With reference to the sixth possible implementation manner of the first aspect, an embodiment of the present invention provides a seventh possible implementation manner of the first aspect, where the processor includes a single chip microcomputer.

In a second aspect, an embodiment of the present invention further provides a wireless power supply control method using the wireless power supply control apparatus, including:

detecting voltage information of a battery terminal;

when the voltage information of the battery end is higher than the preset voltage, the dummy load is connected to the wireless receiving end, and the battery end of the wireless receiving end is disconnected;

detecting state change information of a wireless transmitting terminal;

and stopping charging when the state change information meets a preset condition.

With reference to the second aspect, an embodiment of the present invention provides a first possible implementation manner of the second aspect, where the detecting state change information of the wireless transmitting end includes:

and detecting the phase difference of the voltage and the current output by the inverter circuit of the wireless transmitting terminal.

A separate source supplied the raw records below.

-- ==== Sys2Proof/Certificates/Slice0/Obligations.lean ====
section
/-!
DEFINITION. Certificates/Slice0/Obligations.lean: the statements for the provers. A statement about a command says, for states and
operands that meet its hypotheses, that the command answers a next state (`Completes`) and what that state holds; the frames say what
the commands of a family leave alone.
-/
open Sys2Proof Sys2Proof.Machine

/-- A step runs the command at the front of the queue; on an empty queue the block idles. The step of a state with a command at the front of
its queue is that command's effect on the state with the rest of the queue. On an empty queue the step answers the state itself: this
idling is the model's choice (log entry 1). (notes/assumptions/1.md, notes/assumptions/120.md) -/
def Obligations.StepRunsTheFrontCommand : Prop :=
  (∀ (c : Instr) (q : List Instr) (s : State), step { s with pending := c :: q } = exec c { s with pending := q }) ∧
  (∀ (s : State), s.pending = [] → step s = .next s)

/-- The state at reset is well formed and as the spec gives it. At reset every table is in canonical form, and every register reads, and has
in effect, its reset word, which sets no bit outside its fields; POR is asserted, the mode is COLD, no port is up and none holds a link,
no command waits, and Zolliwin is held. The clauses rest on the choices of log entries 2, 5 and 19. (R5, R6, R311, R327, R330) -/
def Obligations.ResetIsWellFormed : Prop :=
  (State.reset.wf = true) ∧ State.reset.clk.srcs = [srcPor] ∧ State.reset.opMode = modeCold ∧ State.reset.pending = [] ∧
    State.reset.clk.zolRun = 0 ∧ (∀ p, p < 512 → State.reset.isUp p = false ∧ State.reset.hold p = holdNone) ∧
    ∀ r n, State.reset.raw r n = regReset r n ∧ State.reset.eff r n = regReset r n ∧ regReset r n &&& regMask r = regReset r n

/-- Every step keeps every table canonical and every register within its fields. In every state that is well formed, whatever command is at
the front of the queue, a step that answers a next state answers one that is well formed: every table of registers, ledgers, tiles,
buffers, memory and counters stays in its canonical form, and no register gains a bit outside its fields or in a write-only field. (R5,
R6, R356) -/
def Obligations.EveryStepKeepsTheStateWellFormed : Prop :=
  (∀ (s t : State), s.wf = true → step s = .next t → t.wf = true)

/-- No command undoes what has been sent or burned, or touches the queue. Whatever a command does, the queue stays as it is, what the device
has sent stays sent, no SVN counter falls, no key stops being revoked, no used owner field becomes unused, and the unique ID and policy
fuses stay. (R389, R390, R391, R392) -/
def Obligations.HistoryIsNeverUndone : Prop :=
  (∀ (c : Instr) (s t : State), exec c s = .next t → t.pending = s.pending ∧ (∃ l, t.out = l ++ s.out) ∧ s.fresh ≤ t.fresh ∧
    t.otp.uid = s.otp.uid ∧ t.otp.policy = s.otp.policy ∧ (∀ k, s.svnOf k ≤ t.svnOf k) ∧
    (∀ n, n < 4 → s.otp.revoked n = true → t.otp.revoked n = true) ∧ (s.otp.fieldA ≠ 0 → t.otp.fieldA = s.otp.fieldA ∧ t.otp.hashA = s.otp.hashA) ∧
    (s.otp.fieldB ≠ 0 → t.otp.fieldB = s.otp.fieldB ∧ t.otp.hashB = s.otp.hashB))

/-- Once CFG_LOCK is set, only a reset of reach 2 or wider clears it. Whatever step is taken with CFG_LOCK set, CFG_LOCK stays set, or the
device has gone into a reset of reach 1 or 2: a reset source is asserted and the exit sequence has not begun. It holds in every state.
(R7) -/
def Obligations.TheLockHoldsUntilReset : Prop :=
  (∀ (s t : State), s.cfgLock = true → step s = .next t → t.cfgLock = true ∨ (t.clk.step = 0 ∧ t.clk.srcs ≠ []))

/-- What raising an event may change: the cause and status bits, occurrence counts, vectors, and what is sent. -/
def evP : List Part := [.regs, .live, .occ, .msi, .out]
def evR : List Reg := [.EVT_STATUS, .EVT_Z_STATUS, .EVT_MSI_LOST]
/-- What a write of a register may change beside its own effect: the captures of bus errors and rejects. -/
def wrP : List Part := evP ++ [.evt]
def wrR : List Reg := evR ++ [.SYS_BUS_ERR, .SYS_BUS_ERR_INFO, .SYS_EVT_CAUSE]
def rjR : List Reg := wrR ++ [.SYS_REJECT_ADDR, .SYS_REJECT_INFO]

/-- The parts and the registers that each command of the links, the switch core and the scheduler may change. -/
def framePath (c : Instr) : Option (List Part × List Reg) :=
  match c with
  | .frameSfdCapture .. => some (evP ++ [.cnt, .fidNext, .perf, .ports], evR ++ [.PERF_STATUS, .SWC_EVT_CAUSE, .SWC_PORT_STATE])
  | .pfcFrameReceive .. | .pauseFrameReceive .. => some ([.cnt, .ports], [])
  | .pfcPauseExpire .. => some ([.ports], [])
  | .pfcRefresh .. => some ([.cnt, .out, .ports], [])
  | .aisleAdmit .. => some (evP ++ [.aisles, .cnt, .pe, .perf, .pkts, .ports, .qtrs, .swc], evR ++ [.PERF_STATUS, .PE_EVT_CAUSE,
      .QTR_EVT_CAUSE, .QTR_LDG_STATUS, .SCH_EVT_CAUSE, .SWC_EVT_CAUSE, .SWC_PORT_STATE, .SYS_EPOCH_LATE, .SYS_MODE_EVT_CAUSE])
  | .frameLastByte .. => some (evP ++ [.bufs, .cnt, .perf, .pkts, .ports, .qtrs, .stalls, .swc, .time], evR ++ [.PERF_STATUS, .PORT_STATE,
      .QTR_EVT_CAUSE, .QTR_LDG_STATUS, .SWC_DESC_FREE, .SWC_EVT_CAUSE, .SWC_ILLFREE_CAP0, .SWC_ILLFREE_CAP1, .SWC_POOL_FREE,
      .SWC_PORT_STATE, .SWC_SHARED_FREE, .SWC_STATUS, .SYS_MODE, .SYS_MODE_EVT_CAUSE, .TIME_PORT_CAL_STATUS, .TIME_PORT_EVT_CAUSE])
  | .bufferAllocate .. => some (evP ++ [.bufs, .cnt, .perf, .pkts, .ports, .swc], evR ++ [.PERF_STATUS, .SWC_DESC_FREE, .SWC_EVT_CAUSE,
      .SWC_POOL_FREE, .SWC_POOL_LOW, .SWC_PORT_STATE, .SWC_SHARED_FREE, .SWC_STATUS])
  | .bufferFree .. => some (evP ++ [.bufs, .cnt, .perf, .ports, .stalls, .swc, .time], evR ++ [.PERF_STATUS, .PORT_STATE, .SWC_DESC_FREE,
      .SWC_EVT_CAUSE, .SWC_ILLFREE_CAP0, .SWC_ILLFREE_CAP1, .SWC_POOL_FREE, .SWC_PORT_STATE, .SWC_SHARED_FREE, .SWC_STATUS,
      .SYS_EPOCH_APPLIED0, .SYS_EPOCH_APPLIED1, .SYS_EPOCH_APPLIED2, .SYS_MODE, .SYS_MODE_EVT_CAUSE, .TIME_PORT_CAL_STATUS,
      .TIME_PORT_EVT_CAUSE])
  | .thresholdRecompute => some ([.cnt, .live, .out, .ports, .regs, .swc], [.SWC_PORT_STATE, .SYS_EPOCH_APPLIED0, .SYS_EPOCH_APPLIED1,
      .SYS_EPOCH_APPLIED2])
  | .queueDepthPublish | .policerSweep .. => some ([.qtrs], [])
  | .schedulerSelect .. => some (evP ++ [.bufs, .cnt, .pe, .perf, .ports, .swc], evR ++ [.PERF_STATUS, .SCH_HL_STATUS, .SWC_DESC_FREE,
      .SWC_EVT_CAUSE, .SWC_ILLFREE_CAP0, .SWC_ILLFREE_CAP1, .SWC_POOL_FREE, .SWC_PORT_STATE, .SWC_SHARED_FREE, .SWC_STATUS,
      .SYS_EPOCH_APPLIED0, .SYS_EPOCH_APPLIED1, .SYS_EPOCH_APPLIED2, .SYS_MODE, .SYS_MODE_EVT_CAUSE, .TIME_PORT_EVT_CAUSE])
  | .flushDiscard .. => some (evP ++ [.bufs, .cnt, .perf, .ports, .swc], evR ++ [.PERF_STATUS, .SWC_DESC_FREE, .SWC_EVT_CAUSE,
      .SWC_ILLFREE_CAP0, .SWC_ILLFREE_CAP1, .SWC_POOL_FREE, .SWC_PORT_STATE, .SWC_SHARED_FREE, .SWC_STATUS, .SYS_MODE,
      .SYS_MODE_EVT_CAUSE])
  | .queuesEmptyReport .. => some ([.live, .ports, .regs], [.PORT_STATE, .SWC_PORT_HDRM, .SWC_SHARED_FREE, .SWC_STATUS])
  | .stallCfgWrite .. => some (wrP ++ [.stalls], rjR ++ [.PORT_STATE, .STALL_CFG, .STALL_EVT_CAUSE, .STALL_STATUS, .SYS_LOCKED_WR,
      .SYS_LOCKED_WR_INFO])
  | .portCfgWrite .. => some (wrP ++ [.cnt, .lanes, .ports, .qtrs, .stalls, .time], wrR ++ [.FLAP_CNT, .LANE_EQ_STATUS, .PORT_CFG,
      .PORT_STATE, .SHR_EVT_CAUSE, .SWC_PORT_HDRM, .SWC_SHARED_FREE, .SWC_STATUS, .SYS_LOCKED_WR, .SYS_LOCKED_WR_INFO, .TIME_DPLL_STATUS,
      .TIME_PORT_CAL_STATUS, .TIME_PORT_PTP_STATUS])
  | .portRestart .. => some (wrP ++ [.cnt, .lanes, .ports, .qtrs, .stalls, .time], rjR ++ [.FLAP_CNT, .LANE_EQ_STATUS, .PORT_STATE,
      .SHR_EVT_CAUSE, .STALL_EVT_CAUSE, .STALL_STATUS, .SWC_PORT_HDRM, .SWC_SHARED_FREE, .SWC_STATUS, .TIME_DPLL_STATUS,
      .TIME_PORT_CAL_STATUS, .TIME_PORT_PTP_STATUS])
  | .negotiationComplete .. | .anPauseExpire .. | .trainingTimeboxExpire .. | .alignTimeout .. => some ([.lanes, .live, .out, .ports,
      .regs], [.PORT_STATE])
  | .anFail .. => some ([.live, .ports, .regs], [.PORT_STATE])
  | .trainingComplete .. => some ([.cnt, .lanes, .live, .out, .ports, .regs], [.LANE_EQ_STATUS, .PORT_STATE])
  | .alignmentQualified .. => some (evP ++ [.cnt, .lanes, .ports, .qtrs, .time], evR ++ [.LANE_EQ_STATUS, .PORT_STATE, .SWC_EVT_CAUSE,
      .SWC_PORT_HDRM, .SWC_PORT_STATE, .SWC_SHARED_FREE, .SWC_STATUS, .TIME_DPLL_STATUS, .TIME_PORT_CAL_STATUS, .TIME_PORT_PTP_STATUS])
  | .linkLoss .. => some (evP ++ [.cnt, .lanes, .ports, .qtrs, .stalls, .time], evR ++ [.FLAP_CNT, .LANE_EQ_STATUS, .PORT_STATE,
      .SHR_EVT_CAUSE, .SWC_PORT_HDRM, .SWC_SHARED_FREE, .SWC_STATUS, .TIME_DPLL_STATUS, .TIME_PORT_CAL_STATUS, .TIME_PORT_PTP_STATUS])
  | .holdTimerExpire .. => some ([.live, .ports, .qtrs, .regs], [.PORT_STATE, .SWC_PORT_HDRM, .SWC_SHARED_FREE, .SWC_STATUS])
  | .laneRetune .. => some (wrP ++ [.ports], rjR ++ [.LANE_EQ_STATUS, .PORT_STATE, .STALL_EVT_CAUSE, .STALL_STATUS,
      .TIME_PORT_CAL_STATUS])
  | .retuneComplete .. => some (wrP ++ [.cnt, .copies, .lanes, .ports, .rebuild, .thm, .tiles], rjR ++ [.AISLE_REBUILD_CTL,
      .AISLE_REBUILD_STATUS, .AISLE_SRCH_EVT_CAUSE, .AISLE_SRCH_STATUS, .AISLE_TILE_CFG, .LANE_EQ_STATUS, .PORT_STATE, .SHR_AVS_TARGET,
      .SHR_EVT_CAUSE, .STALL_EVT_CAUSE, .STALL_STATUS, .SYS_LOCKED_WR, .SYS_LOCKED_WR_INFO, .TIME_PORT_CAL_STATUS])
  | .eyeSweep .. => some (evP ++ [.cnt, .lanes, .thm], evR ++ [.LANE_EYE, .STALL_EVT_CAUSE])
  | .healthGradeRefresh .. => some ([.cnt, .live, .regs], [.PORT_STATE])
  | .bwmWindowEnd .. => some ([.live, .ports, .regs, .stalls], [.BWM_RX_LAST, .BWM_RX_MAX, .BWM_TX_LAST, .BWM_TX_MAX])
  | .siteChainScan .. => some (wrP ++ [.cnt, .lanes, .ports, .qtrs, .stalls, .time], evR ++ [.FLAP_CNT, .LANE_EQ_STATUS, .PORT_STATE,
      .SHR_EVT_CAUSE, .STALL_EVT_CAUSE, .STALL_STATUS, .SWC_PORT_HDRM, .SWC_SHARED_FREE, .SWC_STATUS, .TIME_DPLL_STATUS,
      .TIME_PORT_CAL_STATUS, .TIME_PORT_PTP_STATUS])
  | .datapathActivated .. | .siteFault .. | .txpllLoss .. => some (evP ++ [.cnt, .lanes, .ports, .qtrs, .stalls, .time], evR ++
      [.FLAP_CNT, .LANE_EQ_STATUS, .PORT_STATE, .SHR_EVT_CAUSE, .STALL_EVT_CAUSE, .STALL_STATUS, .SWC_PORT_HDRM, .SWC_SHARED_FREE,
      .SWC_STATUS, .TIME_DPLL_STATUS, .TIME_PORT_CAL_STATUS, .TIME_PORT_PTP_STATUS])
  | .moduleResetRelease .. | .siteFaultRetry .. => some ([.live, .regs, .stalls], [.STALL_STATUS])
  | .moduleLowPwrReport .. => some ([.evt, .lanes, .live, .out, .ports, .regs, .stalls], [.PORT_STATE, .STALL_STATUS])
  | .moduleReady .. => some ([.evt, .live, .out, .regs], [.STALL_STATUS])
  | .hlArm .. => some (wrP ++ [.ports], rjR ++ [.SCH_EVT_CAUSE, .SCH_HL_START_NS, .SCH_HL_START_S, .SCH_HL_START_SH, .SCH_HL_STATUS,
      .SCH_STATUS])
  | .hlCancel .. | .hlStop .. => some (wrP, rjR ++ [.SCH_EVT_CAUSE, .SCH_HL_STATUS, .SCH_STATUS])
  | .hlSwitch .. => some (evP ++ [.perf, .ports], evR ++ [.PERF_STATUS, .SCH_EVT_CAUSE, .SCH_HL_STATUS])
  | .gateEdge .. => some ([.live, .regs], [.SCH_HL_STATUS])
  | .qtClearClose .. => some ([.live, .perf, .ports, .regs], [.PERF_STATUS, .SCH_HL_STATUS])
  | .qtClearReopen .. => some ([.live, .ports, .regs], [.SCH_HL_STATUS])
  | .latencySample .. => some (evP ++ [.ports], evR ++ [.SCH_EVT_CAUSE])
  | .samplerClear .. => some (wrP ++ [.ports], wrR ++ [.SCH_SAMP_CTL, .SYS_LOCKED_WR, .SYS_LOCKED_WR_INFO])
  | .carve .. => some (wrP ++ [.swc], rjR ++ [.SWC_EVT_CAUSE, .SWC_POOL_FREE, .SWC_POOL_LOW, .SWC_POOL_TOTAL, .SWC_SHARED_FREE,
      .SWC_STATUS])
  | .txpllRelock .. => some ([.live, .ports, .regs], [.PORT_STATE, .STALL_STATUS, .TIME_PORT_CAL_STATUS])
  | _ => none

The embodiment of the invention has the following beneficial effects:

the embodiment of the invention provides a wireless power supply control device and a wireless power supply control method, which comprise a wireless receiving end and a wireless transmitting end, wherein the wireless receiving end comprises a voltage detection circuit, a dummy load switch circuit, a processor and a battery end; the processor is respectively connected with the voltage detection circuit and the dummy load switch circuit, and the voltage detection circuit is connected with the battery end; the voltage detection circuit is connected with the battery end and used for detecting voltage information of the battery end and sending the voltage information to the processor; the processor is used for controlling the dummy load switch circuit to act when the voltage information of the battery end is higher than the preset voltage so as to connect the dummy load to the wireless receiving end and disconnect the battery end; the wireless transmitting terminal is used for detecting the state change information of the circuit of the wireless transmitting terminal when the dummy load is connected to the wireless receiving terminal and the battery terminal is disconnected, and stopping charging when the state change information meets the preset condition. Under the condition that the transmitting end and the receiving end are not communicated, the transmitting end can be subjectively powered off when the battery is suddenly disconnected or fully charged, so that the battery and the receiving end device are protected.

Additional features and advantages of the invention will be set forth in the description which follows, and in part will be obvious from the description, or may be learned by practice of the invention. The objectives and other advantages of the invention will be realized and attained by the structure particularly pointed out in the written description and claims hereof as well as the appended drawings.

In order to make the aforementioned and other objects, features and advantages of the present invention comprehensible, preferred embodiments accompanied with figures are described in detail below.

Drawings

In order to more clearly illustrate the embodiments of the present invention or the technical solutions in the prior art, the drawings used in the description of the embodiments or the prior art will be briefly described below, and it is obvious that the drawings in the following description are some embodiments of the present invention, and other drawings can be obtained by those skilled in the art without creative efforts.

Fig. 1 is a schematic diagram of a wireless power supply control device according to an embodiment of the present invention;

fig. 2 is a schematic circuit diagram of a wireless power supply control device according to an embodiment of the present invention;

fig. 3 is a schematic diagram of a wireless power supply system according to an embodiment of the present invention;

fig. 4 is a flowchart of a wireless power supply control method according to an embodiment of the present invention.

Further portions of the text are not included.